With a further 50 new-build aircraft and 57 P2F conversions forecast to enter the market in 2013 (although the latter comprise mostly narrowbody or intermediate widebody aircraft for integrators and regional cargo operators), and a 2.3% drop in year-to-date global freight traffic over 2012, a big capacity surplus seems to be developing.
This capacity surplus is being exacerbated by developments in the passenger widebody market as the fleet of larger widebody types continues to grow. Aircraft such as the 777-300ER, which can typically offer around 22-25t of cargo capacity in the belly hold, are facilitating more cargo capacity available at "marginal" pricing. Thus, marginal capacity continues to grow in the face of weakening demand.
This surplus is manifest in a number of ways. Utilisation of main deck freighter aircraft is declining - Cargolux's 747 fleet flew on average around 9% fewer hours in 2012 than in 2004. Although there are signs of market recovery in 2013, there is still further asset utilisation that could be achieved. Aircraft availability has increased, with around 115 main-deck freighters advertised for sale or lease in the most recent issue of Airfax.
While P2F conversions of narrowbody aircraft continue, conversions of 747-400 aircraft are presently moribund and no future conversions are scheduled, and 767 conversions are also slow. Part-out rates have also increased, with more than 500 main-deck freighter jets scrapped since the beginning of 2008.
The stored aircraft inventory, which is now over 350 units, remains significant although it has decreased from the highs of around 460 in 2009, largely as a result of the increase in scrap rates. The vast majority of these stored aircraft are greater than 20 years of age and in the current demand scenario, these are highly unlikely to ever return to service. In this context, only 12 of the 350 stored freighters have a next operator identified.

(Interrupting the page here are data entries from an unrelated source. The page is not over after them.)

-- ==== Sys2Proof/Certificates/Slice0/Obligations.lean ====
section
/-! DEFINITION. The statements for the provers, one definition each. Where a next state is written out, a field
that is not named is as it was; `pump` is the end of an event, where a free transmitter begins the next frame,
which is deduced (log entry 16); `raise` is a notice raised, and `accept` and `refuse` an answer made ready
(AnswersAndNoticesAreSent says what each does). An event of the line is stated in the operations that it takes
one after another, and each operation in a statement of its own. -/

open Sys2Proof Sys2Proof.Machine

/-! ### The queue of commands and the link -/

/-- A step with a command waiting runs the one at the front on the state with the rest of the queue. That the
block idles with no command waiting is the model's choice (log entry 1). -/
def Obligations.StepRunsFrontCommand : Prop :=
  (∀ (c : Instr) (rest : List Instr) (s : State), s.pending = c :: rest →
    step s = exec c { s with pending := rest }) ∧
  ∀ s : State, s.pending = [] → step s = .next s

/-- No command stops the block: each answers a next state from every state. A reading order that is taken and names
what there is completes: its effect is an accepted answer and nothing else, for RESTART in every state and for
STATUS for every page up to 9 (R55, R76, R149, R161, R179, R182); ReadingOrdersChangeNothing says what each answer
holds. -/
def Obligations.EveryCommandCompletes : Prop :=
  (∀ (c : Instr) (s : State), ∃ t, exec c s = .next t) ∧
  ∀ (tag : Byte) (s : State), Takeable s →
    let completes := fun (kind : Byte) (i : Instr) => ∃ data, exec i s = .next (pump (accept kind tag data s))
    completes 1 (.ident tag) ∧
    (∀ page : Byte, page.toNat ≤ 9 → completes 2 (.status tag page)) ∧
    completes 3 (.restart tag) ∧
    (∀ source group : Byte, group.toNat ≤ 36 →
      source = 4 ∨ (∃ (i : Fin 4) (j : JobSettings), source.toNat = i.val ∧ s.store.jobs[i] = some j) →
      completes 10 (.jobRead tag source group)) ∧
    (∀ loop : Byte, 1 ≤ loop.toNat → loop.toNat ≤ 8 → completes 15 (.loopRead tag loop)) ∧
    (∀ (selector : Byte) (index : BitVec 32),
      (selector = 0 ∧ ∃ r ∈ s.rst.records, r.index = index.toNat) ∨
        ((selector = 1 ∨ selector = 2) ∧ s.rst.records ≠ []) ∨
        (selector = 3 ∧ ∃ r ∈ s.rst.records, index.toNat < r.index) →
      completes 21 (.repeatRead tag selector index)) ∧
    (∀ (choice : Byte) (number : BitVec 32),
      (choice = 0 ∧ number.toNat < 12) ∨ (choice = 1 ∧ ∃ i p, holdsRoll s i p number.toNat) →
      completes 22 (.rollRead tag choice number)) ∧
    ∀ (choice : Byte) (number : BitVec 16),
      (choice = 0 ∧ number.toNat < 8) ∨
        (choice = 1 ∧ ∃ (e : Fin 8) (b : Batch), s.gru.table[e] = some b ∧ b.number = number.toNat) →
      completes 23 (.batchRead tag choice number)

/-- What an answer carries, how answers and notices queue, and what is sent first. An accepted order's answer
carries the result byte 0 and its data after it; a refused order's carries the number of its refusal code
alone; both the order's kind + 128 and its tag, and both are made ready behind the answers already held
(R172, R174). A notice joins a queue of fewer than 32 with the missed count and the time base, and the missed
count is then 0; at 32 it is dropped and the missed count rises by one, stopping at 65,535 (R175). A free
transmitter begins the oldest ready answer, or the oldest notice when no answer is ready; one frame at a
time (R176). -/
def Obligations.AnswersAndNoticesAreSent : Prop :=
  (∀ (kind tag : Byte) (data : List Byte) (s : State),
    accept kind tag data s =
      { s with link := { s.link with answers := s.link.answers ++ [⟨kind + 128, tag, 0 :: data⟩] } } ∧
    ∀ r n, (r, n) ∈ [(Refused.length, (1 : Byte)), (.kind, 2), (.value, 3), (.state, 4), (.busy, 5),
        (.protected_, 6), (.notFound, 7), (.clearance, 8)] →
      refuse kind tag r s =
        { s with link := { s.link with answers := s.link.answers ++ [⟨kind + 128, tag, [n]⟩] } }) ∧
  ∀ s : State,
    (∀ b, s.link.notices.length < 32 → raise b s =
      { s with link := { s.link with
          notices := s.link.notices ++ [⟨s.link.missed, s.epu.timeBase, b⟩], missed := 0 } }) ∧
    (∀ b, 32 ≤ s.link.notices.length → raise b s =
      { s with link := { s.link with missed := min (s.link.missed + 1) 65535 } }) ∧
    (∀ x, s.link.sending = some x → pump s = s) ∧
    (s.link.sending = none →
      (∀ a as, s.link.answers = a :: as →
        pump s = { s with link := { s.link with sending := some (.answer a), answers := as } }) ∧
      (s.link.answers = [] →
        (∀ n ns, s.link.notices = n :: ns →
          pump s = { s with link := { s.link with sending := some (.notice n), notices := ns } }) ∧
        (s.link.notices = [] → pump s = s)))

/-- An order that cannot be taken when it arrives, because another order waits or 8 answers are held, joins the
order queue at its end; with 4 waiting it is counted and answered BUSY, an answer that is not made while 8
are held (R174). That an order that nothing keeps waiting is taken in the event of its arrival is the
model's choice (log entry 1), and that the busy count stops at 65,535 is deduced (log entry 38); what an order
does that is taken is stated of each order. -/
def Obligations.OrdersWaitTheirTurn : Prop :=
  ∀ (i : Instr) (f : Frame) (s : State), orderFrame i = some f →
    let counted := { s.link with
      counts := { s.link.counts with busy := min (s.link.counts.busy + 1) 65535 } }
    (s.link.orders ≠ [] ∨ 8 ≤ s.link.answers.length → s.link.orders.length < 4 →
      exec i s = .next (pump { s with link := { s.link with orders := s.link.orders ++ [f] } })) ∧
    (4 ≤ s.link.orders.length → 8 ≤ s.link.answers.length →
      exec i s = .next (pump { s with link := counted })) ∧
    (4 ≤ s.link.orders.length → s.link.answers.length < 8 →
      exec i s = .next (pump (refuse f.kind f.tag .busy { s with link := counted })))

/-- An order's frame reads back as that order: no bit of its tag or of its body is lost (R172, R184). -/
def Obligations.OrderFrameRoundTrip : Prop :=
  ∀ (i : Instr) (f : Frame), orderFrame i = some f →
    ofFrame f = some i ∧ 1 ≤ f.kind.toNat ∧ f.kind.toNat ≤ 26

/-- The bytes of any order frame whose body fits, sent to a waiting receiver, deliver that frame with its check
found right: while 8 answers are held it joins the end of the order queue; with no order waiting and fewer
held it is taken, as its order or, when its body's length is not one its kind allows, as a LENGTH refusal
(R172, R173, R174). That it is taken in the event of its last byte is the model's choice (log entry 1). -/
def Obligations.WireBytesQueueTheOrder : Prop :=
  ∀ (f : Frame) (s : State), 1 ≤ f.kind.toNat → f.kind.toNat ≤ 26 → f.body.length ≤ 240 →
    s.link.assembling = none → pump s = s →
    let w := { s with link := { s.link with gapTimer := Timer.idle 30 } }
    (8 ≤ s.link.answers.length → s.link.orders.length < 4 →
      runAll (hostBytes f.wire) s = .next { w with link := { w.link with orders := s.link.orders ++ [f] } }) ∧
    (s.link.answers.length < 8 → s.link.orders = [] →
      (∀ i, ofFrame f = some i → runAll (hostBytes f.wire) s = exec i w) ∧
      (ofFrame f = none → runAll (hostBytes f.wire) s = .next (pump (refuse f.kind f.tag .length w))))

/-- A byte of the host link in each state of the receiver, the expiry of the frame gap timer, and a complete
frame whose check differs or whose kind is no order's (R173, R174). That the start byte starts the gap timer and
a bad length stops it, and that no answer is kept for a frame of no order's kind while 8 are held, is deduced
(log entry 15), and so is that the link counts stop at 65,535 (log entry 38); that an expiry with the timer not
run out changes nothing is the model's choice (log entry 1). -/
def Obligations.ReceiverTakesBytes : Prop :=
  (∀ (b : Byte) (s : State),
    (s.link.assembling = none → b = 0xC3 →
      exec (.hostByteReceived b) s = .next (pump { s with link := { s.link with
        assembling := some [], gapTimer := s.link.gapTimer.start 30 } })) ∧
    (s.link.assembling = none → b ≠ 0xC3 →
      exec (.hostByteReceived b) s = .next (pump { s with link := { s.link with
        counts := { s.link.counts with noise := min (s.link.counts.noise + 1) 65535 } } })) ∧
    (s.link.assembling = some [] → 2 ≤ b.toNat ∧ b.toNat ≤ 242 →
      exec (.hostByteReceived b) s = .next (pump { s with link := { s.link with
        assembling := some [b], gapTimer := s.link.gapTimer.start 30 } })) ∧
    (s.link.assembling = some [] → ¬ (2 ≤ b.toNat ∧ b.toNat ≤ 242) →
      exec (.hostByteReceived b) s = .next (pump { s with link := { s.link with
        assembling := none, gapTimer := s.link.gapTimer.stop
        counts := { s.link.counts with badLength := min (s.link.counts.badLength + 1) 65535 } } })) ∧
    (∀ n bs, s.link.assembling = some (n :: bs) → bs.length + 2 < n.toNat + 3 →
      exec (.hostByteReceived b) s = .next (pump { s with link := { s.link with
        assembling := some (n :: bs ++ [b]), gapTimer := s.link.gapTimer.start 30 } })) ∧
    (s.link.gapTimer.due = true → s.link.assembling ≠ none →
      exec .frameGapTimerExpiry s = .next (pump { s with link := { s.link with
        assembling := none, gapTimer := s.link.gapTimer.stop
        counts := { s.link.counts with gap := min (s.link.counts.gap + 1) 65535 } } })) ∧
    (s.link.gapTimer.due = true → s.link.assembling = none →
      exec .frameGapTimerExpiry s = .next (pump { s with link := { s.link with
        gapTimer := s.link.gapTimer.stop } })) ∧
    (s.link.gapTimer.due = false → exec .frameGapTimerExpiry s = .next (pump s))) ∧
  ∀ (n : Byte) (bs : List Byte) (b : Byte) (s : State),
    s.link.assembling = some (n :: bs) → bs.length + 2 = n.toNat + 3 → 2 ≤ n.toNat →
    let all := n :: bs ++ [b]
    let frame := all.take (n.toNat + 1)
    let kind := byteAt all 1
    let tag := byteAt all 2
    let w := { s with link := { s.link with assembling := none, gapTimer := s.link.gapTimer.stop } }
    let counted := { w with link := { w.link with
      counts := { w.link.counts with badKind := min (w.link.counts.badKind + 1) 65535 } } }
    let unknown := kind = 0 ∨ (27 ≤ kind.toNat ∧ kind.toNat ≤ 126)
    (crcBytes frame ≠ all.drop (n.toNat + 1) →
      exec (.hostByteReceived b) s = .next (pump { w with link := { w.link with
        counts := { w.link.counts with badCheck := min (w.link.counts.badCheck + 1) 65535 } } })) ∧
    (crcBytes frame = all.drop (n.toNat + 1) → 127 ≤ kind.toNat →
      exec (.hostByteReceived b) s = .next (pump counted)) ∧
    (crcBytes frame = all.drop (n.toNat + 1) → unknown → s.link.answers.length < 8 →
      exec (.hostByteReceived b) s = .next (pump (refuse kind tag .kind counted))) ∧
    (crcBytes frame = all.drop (n.toNat + 1) → unknown → 8 ≤ s.link.answers.length →
      exec (.hostByteReceived b) s = .next (pump counted))
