@[simp] theorem State.setRtk_epu (s : State) (x : Rtk) : (s.setRtk x).epu = s.epu := rfl
@[simp] theorem State.setRtk_mrd (s : State) (x : Rtk) : (s.setRtk x).mrd = s.mrd := rfl
@[simp] theorem State.setRtk_rtk (s : State) (x : Rtk) : (s.setRtk x).rtk = x := rfl
@[simp] theorem State.setRtk_rst (s : State) (x : Rtk) : (s.setRtk x).rst = s.rst := rfl
@[simp] theorem State.setRtk_rlu (s : State) (x : Rtk) : (s.setRtk x).rlu = s.rlu := rfl
@[simp] theorem State.setRtk_tou (s : State) (x : Rtk) : (s.setRtk x).tou = s.tou := rfl
@[simp] theorem State.setRtk_emc (s : State) (x : Rtk) : (s.setRtk x).emc = s.emc := rfl
@[simp] theorem State.setRtk_shu (s : State) (x : Rtk) : (s.setRtk x).shu = s.shu := rfl
@[simp] theorem State.setRtk_wnc (s : State) (x : Rtk) : (s.setRtk x).wnc = s.wnc := rfl
@[simp] theorem State.setRtk_gru (s : State) (x : Rtk) : (s.setRtk x).gru = s.gru := rfl
@[simp] theorem State.setRtk_lbu (s : State) (x : Rtk) : (s.setRtk x).lbu = s.lbu := rfl
@[simp] theorem State.setRtk_link (s : State) (x : Rtk) : (s.setRtk x).link = s.link := rfl
@[simp] theorem State.setRtk_job (s : State) (x : Rtk) : (s.setRtk x).job = s.job := rfl
@[simp] theorem State.setRtk_act (s : State) (x : Rtk) : (s.setRtk x).act = s.act := rfl
@[simp] theorem State.setRtk_store (s : State) (x : Rtk) : (s.setRtk x).store = s.store := rfl
@[simp] theorem State.setRtk_free (s : State) (x : Rtk) : (s.setRtk x).free = s.free := rfl
@[simp] theorem State.setRtk_pending (s : State) (x : Rtk) : (s.setRtk x).pending = s.pending := rfl

@[simp] theorem State.setRst_epu (s : State) (x : Rst) : (s.setRst x).epu = s.epu := rfl
@[simp] theorem State.setRst_mrd (s : State) (x : Rst) : (s.setRst x).mrd = s.mrd := rfl
@[simp] theorem State.setRst_rtk (s : State) (x : Rst) : (s.setRst x).rtk = s.rtk := rfl
@[simp] theorem State.setRst_rst (s : State) (x : Rst) : (s.setRst x).rst = x := rfl
@[simp] theorem State.setRst_rlu (s : State) (x : Rst) : (s.setRst x).rlu = s.rlu := rfl
@[simp] theorem State.setRst_tou (s : State) (x : Rst) : (s.setRst x).tou = s.tou := rfl
@[simp] theorem State.setRst_emc (s : State) (x : Rst) : (s.setRst x).emc = s.emc := rfl
@[simp] theorem State.setRst_shu (s : State) (x : Rst) : (s.setRst x).shu = s.shu := rfl
@[simp] theorem State.setRst_wnc (s : State) (x : Rst) : (s.setRst x).wnc = s.wnc := rfl
@[simp] theorem State.setRst_gru (s : State) (x : Rst) : (s.setRst x).gru = s.gru := rfl
@[simp] theorem State.setRst_lbu (s : State) (x : Rst) : (s.setRst x).lbu = s.lbu := rfl
@[simp] theorem State.setRst_link (s : State) (x : Rst) : (s.setRst x).link = s.link := rfl
@[simp] theorem State.setRst_job (s : State) (x : Rst) : (s.setRst x).job = s.job := rfl
@[simp] theorem State.setRst_act (s : State) (x : Rst) : (s.setRst x).act = s.act := rfl
@[simp] theorem State.setRst_store (s : State) (x : Rst) : (s.setRst x).store = s.store := rfl
@[simp] theorem State.setRst_free (s : State) (x : Rst) : (s.setRst x).free = s.free := rfl
@[simp] theorem State.setRst_pending (s : State) (x : Rst) : (s.setRst x).pending = s.pending := rfl

@[simp] theorem State.setRlu_epu (s : State) (x : Rlu) : (s.setRlu x).epu = s.epu := rfl
@[simp] theorem State.setRlu_mrd (s : State) (x : Rlu) : (s.setRlu x).mrd = s.mrd := rfl
@[simp] theorem State.setRlu_rtk (s : State) (x : Rlu) : (s.setRlu x).rtk = s.rtk := rfl
@[simp] theorem State.setRlu_rst (s : State) (x : Rlu) : (s.setRlu x).rst = s.rst := rfl
@[simp] theorem State.setRlu_rlu (s : State) (x : Rlu) : (s.setRlu x).rlu = x := rfl
@[simp] theorem State.setRlu_tou (s : State) (x : Rlu) : (s.setRlu x).tou = s.tou := rfl
@[simp] theorem State.setRlu_emc (s : State) (x : Rlu) : (s.setRlu x).emc = s.emc := rfl
@[simp] theorem State.setRlu_shu (s : State) (x : Rlu) : (s.setRlu x).shu = s.shu := rfl
@[simp] theorem State.setRlu_wnc (s : State) (x : Rlu) : (s.setRlu x).wnc = s.wnc := rfl
@[simp] theorem State.setRlu_gru (s : State) (x : Rlu) : (s.setRlu x).gru = s.gru := rfl
@[simp] theorem State.setRlu_lbu (s : State) (x : Rlu) : (s.setRlu x).lbu = s.lbu := rfl
@[simp] theorem State.setRlu_link (s : State) (x : Rlu) : (s.setRlu x).link = s.link := rfl
@[simp] theorem State.setRlu_job (s : State) (x : Rlu) : (s.setRlu x).job = s.job := rfl
@[simp] theorem State.setRlu_act (s : State) (x : Rlu) : (s.setRlu x).act = s.act := rfl
@[simp] theorem State.setRlu_store (s : State) (x : Rlu) : (s.setRlu x).store = s.store := rfl
@[simp] theorem State.setRlu_free (s : State) (x : Rlu) : (s.setRlu x).free = s.free := rfl
@[simp] theorem State.setRlu_pending (s : State) (x : Rlu) : (s.setRlu x).pending = s.pending := rfl

@[simp] theorem State.setTou_epu (s : State) (x : Tou) : (s.setTou x).epu = s.epu := rfl
@[simp] theorem State.setTou_mrd (s : State) (x : Tou) : (s.setTou x).mrd = s.mrd := rfl
@[simp] theorem State.setTou_rtk (s : State) (x : Tou) : (s.setTou x).rtk = s.rtk := rfl
@[simp] theorem State.setTou_rst (s : State) (x : Tou) : (s.setTou x).rst = s.rst := rfl
@[simp] theorem State.setTou_rlu (s : State) (x : Tou) : (s.setTou x).rlu = s.rlu := rfl
@[simp] theorem State.setTou_tou (s : State) (x : Tou) : (s.setTou x).tou = x := rfl
@[simp] theorem State.setTou_emc (s : State) (x : Tou) : (s.setTou x).emc = s.emc := rfl
@[simp] theorem State.setTou_shu (s : State) (x : Tou) : (s.setTou x).shu = s.shu := rfl
@[simp] theorem State.setTou_wnc (s : State) (x : Tou) : (s.setTou x).wnc = s.wnc := rfl
@[simp] theorem State.setTou_gru (s : State) (x : Tou) : (s.setTou x).gru = s.gru := rfl
@[simp] theorem State.setTou_lbu (s : State) (x : Tou) : (s.setTou x).lbu = s.lbu := rfl
@[simp] theorem State.setTou_link (s : State) (x : Tou) : (s.setTou x).link = s.link := rfl
@[simp] theorem State.setTou_job (s : State) (x : Tou) : (s.setTou x).job = s.job := rfl
@[simp] theorem State.setTou_act (s : State) (x : Tou) : (s.setTou x).act = s.act := rfl
@[simp] theorem State.setTou_store (s : State) (x : Tou) : (s.setTou x).store = s.store := rfl
@[simp] theorem State.setTou_free (s : State) (x : Tou) : (s.setTou x).free = s.free := rfl
@[simp] theorem State.setTou_pending (s : State) (x : Tou) : (s.setTou x).pending = s.pending := rfl

@[simp] theorem State.setEmc_epu (s : State) (x : Emc) : (s.setEmc x).epu = s.epu := rfl
@[simp] theorem State.setEmc_mrd (s : State) (x : Emc) : (s.setEmc x).mrd = s.mrd := rfl
@[simp] theorem State.setEmc_rtk (s : State) (x : Emc) : (s.setEmc x).rtk = s.rtk := rfl
@[simp] theorem State.setEmc_rst (s : State) (x : Emc) : (s.setEmc x).rst = s.rst := rfl
@[simp] theorem State.setEmc_rlu (s : State) (x : Emc) : (s.setEmc x).rlu = s.rlu := rfl
@[simp] theorem State.setEmc_tou (s : State) (x : Emc) : (s.setEmc x).tou = s.tou := rfl
@[simp] theorem State.setEmc_emc (s : State) (x : Emc) : (s.setEmc x).emc = x := rfl
@[simp] theorem State.setEmc_shu (s : State) (x : Emc) : (s.setEmc x).shu = s.shu := rfl
@[simp] theorem State.setEmc_wnc (s : State) (x : Emc) : (s.setEmc x).wnc = s.wnc := rfl
@[simp] theorem State.setEmc_gru (s : State) (x : Emc) : (s.setEmc x).gru = s.gru := rfl
@[simp] theorem State.setEmc_lbu (s : State) (x : Emc) : (s.setEmc x).lbu = s.lbu := rfl
@[simp] theorem State.setEmc_link (s : State) (x : Emc) : (s.setEmc x).link = s.link := rfl
@[simp] theorem State.setEmc_job (s : State) (x : Emc) : (s.setEmc x).job = s.job := rfl
@[simp] theorem State.setEmc_act (s : State) (x : Emc) : (s.setEmc x).act = s.act := rfl
@[simp] theorem State.setEmc_store (s : State) (x : Emc) : (s.setEmc x).store = s.store := rfl
@[simp] theorem State.setEmc_free (s : State) (x : Emc) : (s.setEmc x).free = s.free := rfl
@[simp] theorem State.setEmc_pending (s : State) (x : Emc) : (s.setEmc x).pending = s.pending := rfl

@[simp] theorem State.setShu_epu (s : State) (x : Shu) : (s.setShu x).epu = s.epu := rfl
@[simp] theorem State.setShu_mrd (s : State) (x : Shu) : (s.setShu x).mrd = s.mrd := rfl
@[simp] theorem State.setShu_rtk (s : State) (x : Shu) : (s.setShu x).rtk = s.rtk := rfl
@[simp] theorem State.setShu_rst (s : State) (x : Shu) : (s.setShu x).rst = s.rst := rfl
@[simp] theorem State.setShu_rlu (s : State) (x : Shu) : (s.setShu x).rlu = s.rlu := rfl
@[simp] theorem State.setShu_tou (s : State) (x : Shu) : (s.setShu x).tou = s.tou := rfl
@[simp] theorem State.setShu_emc (s : State) (x : Shu) : (s.setShu x).emc = s.emc := rfl
@[simp] theorem State.setShu_shu (s : State) (x : Shu) : (s.setShu x).shu = x := rfl
@[simp] theorem State.setShu_wnc (s : State) (x : Shu) : (s.setShu x).wnc = s.wnc := rfl
@[simp] theorem State.setShu_gru (s : State) (x : Shu) : (s.setShu x).gru = s.gru := rfl
@[simp] theorem State.setShu_lbu (s : State) (x : Shu) : (s.setShu x).lbu = s.lbu := rfl
@[simp] theorem State.setShu_link (s : State) (x : Shu) : (s.setShu x).link = s.link := rfl
@[simp] theorem State.setShu_job (s : State) (x : Shu) : (s.setShu x).job = s.job := rfl
@[simp] theorem State.setShu_act (s : State) (x : Shu) : (s.setShu x).act = s.act := rfl
@[simp] theorem State.setShu_store (s : State) (x : Shu) : (s.setShu x).store = s.store := rfl
@[simp] theorem State.setShu_free (s : State) (x : Shu) : (s.setShu x).free = s.free := rfl
@[simp] theorem State.setShu_pending (s : State) (x : Shu) : (s.setShu x).pending = s.pending := rfl
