@[simp] theorem startEngage_apart (cause : NipCause) (s : State) : (startEngage cause s).apart = s.apart := by
  simp [startEngage]

@[simp] theorem tryAuto_apart (s : State) : (tryAuto s).apart = s.apart := by
  unfold tryAuto; split <;> simp

@[simp] theorem nipExpiry_apart (s : State) : (nipExpiry s).apart = s.apart := by
  unfold nipExpiry
  try dsimp only
  repeat' (first | (with_reducible rfl) | (simp; done) | split)

@[simp] theorem nipSpeed_apart (s : State) : (nipSpeed s).apart = s.apart := by
  unfold nipSpeed; split <;> simp

@[simp] theorem watchSplice_apart (stamp : Option Nat) (s : State) :
    (watchSplice stamp s).apart = s.apart := by
  unfold watchSplice
  try dsimp only
  repeat' (first | (with_reducible rfl) | (simp; done) | split)

@[simp] theorem refreshWatch_apart (s : State) : (refreshWatch s).apart = s.apart := rfl

@[simp] theorem liftPoints_apart (s : State) : (liftPoints s).apart = s.apart := by
  simp [liftPoints, foldl_apart]

@[simp] theorem departed_apart (s : State) : (departed s).apart = s.apart := by
  unfold departed; split <;> simp

@[simp] theorem departures_apart  (x : List Watched) (s : State) : (departures x s).apart = s.apart := by
  induction x generalizing s with
  | nil => rfl
  | cons y ys ih =>
    unfold departures
    repeat' (first | (with_reducible rfl) | (simp [ih]; done) | split)

@[simp] theorem watchSweep_apart (s : State) : (watchSweep s).apart = s.apart := by
  simp [watchSweep]

@[simp] theorem writeEmb_apart (index : Nat) (f : Emb → Emb) (s : State) :
    (writeEmb index f s).apart = s.apart := by
  simp [writeEmb]

@[simp] theorem writeDownstream_apart (index : Nat) (x : SeenAt) (s : State) :
    (writeDownstream index x s).apart = s.apart := by
  simp [writeDownstream]

@[simp] theorem leftUnpaired_apart (index : Nat) (nip : Option Bool) (splice : Bool) (s : State) :
    (leftUnpaired index nip splice s).apart = s.apart := by
  unfold leftUnpaired; split <;> simp

@[simp] theorem testPairKey_apart (s : State) : (testPairKey s).apart = s.apart := by
  unfold testPairKey
  repeat' split
  all_goals simp

@[simp] theorem takeStretch_apart (x : Int) (s : State) : (takeStretch x s).apart = s.apart := by
  unfold takeStretch; split <;> simp

@[simp] theorem lengthOf_apart (index : Nat) (seen seenUp : Bool) (keyD : HalfPos) (s : State) :
    (lengthOf index seen seenUp keyD s).apart = s.apart := by
  unfold lengthOf
  try dsimp only
  repeat' (first | (with_reducible rfl) | (simp; done) | split)

@[simp] theorem makeDownstream_apart (r : Record) (seen : Bool) (keyD : HalfPos) (s : State) :
    (makeDownstream r seen keyD s).apart = s.apart := by
  unfold makeDownstream
  try dsimp only
  repeat' (first | (with_reducible rfl) | (simp; done) | split)

@[simp] theorem makeUnseen_apart (r : Record) (s : State) : (makeUnseen r s).apart = s.apart := by
  simp [makeUnseen]

@[simp] theorem passOver_apart  (x : List Record) (s : State) : (passOver x s).apart = s.apart := by
  induction x generalizing s with
  | nil => rfl
  | cons y ys ih =>
    unfold passOver
    repeat' (first | (with_reducible rfl) | (simp [ih]; done) | split)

But among the younger aircraft, there are also some startling examples, including one 747-8F that Atlas Air cancelled prior to delivery, in addition to several young 747-400ERFs and -400Fs that will continue to exert pressure on the capacity balance.
As a result of this negative market pressure, widebody freighter values have recorded significant reductions over the past few years. As the chart below illustrates, in cash terms the value of a five-year-old 747-400F has declined by more than 25% since 2007, while the value of a 15-year-old converted 747-400SF is now less than 50% of the value of a 15-year-old aircraft six years ago. There has been similar pressure on values of the MD-11.
The market outlook is not bright. Forecasts by OEMs for future traffic growth appear optimistic. On the demand side, the global economic outlook remains challenging. High fuel prices continue to exert pressure on costs, allowing alternative surface transport options to become increasingly competitive. The increase in container ship capacity is making sea transport prices even more compelling, when speed is not a necessity. In the face of high fuel prices, the industry at present appears to be unwilling to pay the air freight premium for speedier delivery. Yet supply continues to increase, both through passenger widebody fleet growth and the continued delivery of new-build freighters. The implication for main-deck freighter values can only remain negative for now.